Singapore will be embarking on a major easing of its border control measures from 22 February 2022, as the country powers ahead with reopening after COVID.
|🛂 Singapore’s eased border measures|
[From 22 February 2022]
In line with this, Changi Airport will also be removing its pre-departure test requirement for transit passengers through Singapore.
In tandem with the other adjustments to travel measures, CAAS will also be removing the pre-departure test requirements for all passengers transferring or transiting through Singapore. This will help reduce cost, improve convenience and enhance Singapore’s attractiveness as a transfer/transit hub.
The changes will apply to all flights arriving in Singapore from 21 February 2022, 2359 hours (Singapore Time), regardless whether the flight is a designated VTL flight.
Transit passengers will also be able to access all facilities in the transit area once again, a shift away from the current Transit Holding Area model adopted for high-risk countries.

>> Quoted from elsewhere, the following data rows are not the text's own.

-- ==== Sys2Proof/Machine/Exceptional.lean ====
section
/-! DEFINITION. SWI, the undefined-instruction codes, the exit instructions, and the reserved condition
(40_control_transfer.md R133; 60_exceptions.md R241; 41_data_processing.md R168, R169; 30_encoding.md R93). -/

namespace Sys2Proof.Machine

/-- SWI (R133): takes Software interrupt; in FIQ mode it is refused (D16). The 24 bits are ignored (R109). -/
def execSwi (c : Cond) (_ignored : BitVec 24) (s : State) : Result :=
  whenPassed c s <|
    match s.mode with
    | none => .refused .illegalMode
    | some .fiq => .refused .swiInFiqMode
    | some _ => .next (s.takeException .softwareInterrupt)

/-- The undefined-instruction codes F9 (R105, R241): take Undefined instruction. -/
def execUndefined (c : Cond) (_high : BitVec 20) (_low : BitVec 4) (s : State) : Result :=
  whenPassed c s (.next (s.takeException .undefined))

/-- `MOVS PC, R14` (R168). -/
def execMovsPcR14 (c : Cond) (s : State) : Result := whenPassed c s (s.exceptionReturn 0#32)

/-- `SUBS PC, R14, #4` (R169). -/
def execSubsPcR14By4 (c : Cond) (s : State) : Result := whenPassed c s (s.exceptionReturn 4#32)

/-- `SUBS PC, R14, #8` (R169). -/
def execSubsPcR14By8 (c : Cond) (s : State) : Result := whenPassed c s (s.exceptionReturn 8#32)

/-- A word whose condition field is 0b1111: refused whatever its other bits (R93, D8). -/
def execConditionReserved (_bits : BitVec 28) (_s : State) : Result := .refused .conditionReserved

end Sys2Proof.Machine
end

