/-- 60_exceptions.md section 1: in a legal-mode ARM state with no request taken, abort_req(A, fetch) makes the step take
Prefetch abort with link A + 4 (D26), whatever stands at A. -/
def Obligations.PrefetchAbortTakenInPlaceOfTheInstruction : Prop :=
  ∀ s : State, s.sample.inputs.reset = false → s.modeLegal = true → s.thumb = false →
    (s.sample.inputs.fiq = false ∨ Psr.f s.cpsr = true) → (s.sample.inputs.irq = false ∨ Psr.i s.cpsr = true) →
    s.sample.abortReq s.pc .fetch = true →
    ∃ st, step s = .next { s.sample.setPhys .r14Abt (s.pc + 4#32) with
        spsrAbt := s.cpsr, cpsr := st, pc := 0x0000000C#32 }
      ∧ st.extractLsb' 8 24 = s.cpsr.extractLsb' 8 24 ∧ Psr.m st = 0b10111#5 ∧ Psr.i st = true
      ∧ Psr.f st = Psr.f s.cpsr ∧ Psr.t st = false

/-- THUMB state: the step is refused whatever is requested (44_thumb_state.md, the spec's D10, D27; that this comes before
the request lines of 60_exceptions.md section 2 is the model's reading, assumption log 9). The entry operation itself, which
a step does not reach from there, leaves everything but the link value as from ARM state (95_test_vectors.md section 8;
masks and vector are the spec's D5, D4); of the link value nothing is said (log 9). -/
def Obligations.InterruptFromThumbState : Prop :=
  ∀ s : State, s.thumb = true →
    (s.modeLegal = true → step s = .refused .thumbState)
    ∧ ∀ e : Exception, e ≠ .reset →
      let t := s.takeException e
      t.spsr e.mode = s.cpsr ∧ (∀ x, x ≠ e.mode → t.spsr x = s.spsr x)
      ∧ t.mode = some e.mode.mode ∧ t.thumb = false ∧ Psr.i t.cpsr = true
      ∧ Psr.f t.cpsr = (if e = .fiq then true else Psr.f s.cpsr)
      ∧ t.cpsr.extractLsb' 8 24 = s.cpsr.extractLsb' 8 24 ∧ t.pc = e.vector
      ∧ (∀ p, p ≠ e.mode.mode.r14 → t.phys p = s.phys p)
      ∧ t.mem = s.mem ∧ t.inputs = s.inputs ∧ t.upcoming = s.upcoming

/-- A state whose mode code is none of the seven is refused (the spec's D15), and a THUMB state too (D10), whatever is requested,
Reset included (assumption logs 9, 10). -/
def Obligations.StatesWithoutAStep : Prop :=
  ∀ s : State,
    (s.mode = none → step s = .refused .illegalMode)
    ∧ (s.modeLegal = true → s.thumb = true → step s = .refused .thumbState)

/-- 60_exceptions.md section 2, the last line of the step: at a quiet boundary the four bytes at an aligned pc are decoded and
the instruction runs; the step adds nothing but the sampling of the inputs. -/
def Obligations.StepRunsTheDecodedInstruction : Prop :=
  ∀ (s : State) (b0 b1 b2 b3 : Byte) (i : Instr), s.sample.quiet = true → s.pc.extractLsb' 0 2 = 0#2 →
    Memory.lookup s.pc.toNat s.mem = some b0 → Memory.lookup (s.pc + 1#32).toNat s.mem = some b1 →
    Memory.lookup (s.pc + 2#32).toNat s.mem = some b2 → Memory.lookup (s.pc + 3#32).toNat s.mem = some b3 →
    decode [b0, b1, b2, b3] = .ok (i, []) → step s = exec i s.sample

/-- The model's own withFetchWord (assumption log 22): from every quiet state with an aligned pc, placing a word and stepping
runs the instruction the table word decodes to. -/
def Obligations.PlacedWordRunsNext : Prop :=
  ∀ (s : State) (w : Nat), s.sample.quiet = true → s.pc.extractLsb' 0 2 = 0#2 → w < 2 ^ 32 →
    decodeTableWord 32 w = some (decodeWord (BitVec.ofNat 32 w))
    ∧ step (s.withFetchWord 32 w) = exec (decodeWord (BitVec.ofNat 32 w)) (s.withFetchWord 32 w).sample

/-- 70_reset_and_hazards.md section 1: B to its own address, word 0xEAFFFFFE, is where test programs stop: with that HALT, which
is a parameter (D19; which other branches it counts is the model's choice, assumption log 35), a run of any length ends there
before its first step. -/
def Obligations.BranchToItselfIsAFixedPoint : Prop :=
  ∀ s : State, s.sample.quiet = true → s.pc.extractLsb' 0 2 = 0#2 →
    step (s.withFetchWord 32 0xEAFFFFFE) = .next (s.withFetchWord 32 0xEAFFFFFE).sample
    ∧ branchToItself (s.withFetchWord 32 0xEAFFFFFE) = true
    ∧ ∀ n, runUntil branchToItself n (s.withFetchWord 32 0xEAFFFFFE) = .next (s.withFetchWord 32 0xEAFFFFFE)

Singapore Changi Airport removes COVID-19 test requirement for transit passengers
Currently, transit passengers through Changi must take a COVID-19 ART or PCR test, depending on their 14-day travel history:
|Category I, II and III||Professional ART or PCR||2 days before departure|
|List of country categorisations |
Travellers aged 2 or below in the current calendar year are exempt, as are those who have recently recovered from COVID-19 at least 7 days (vaccinated; 14 days for unvaccinated) before their departure to Singapore.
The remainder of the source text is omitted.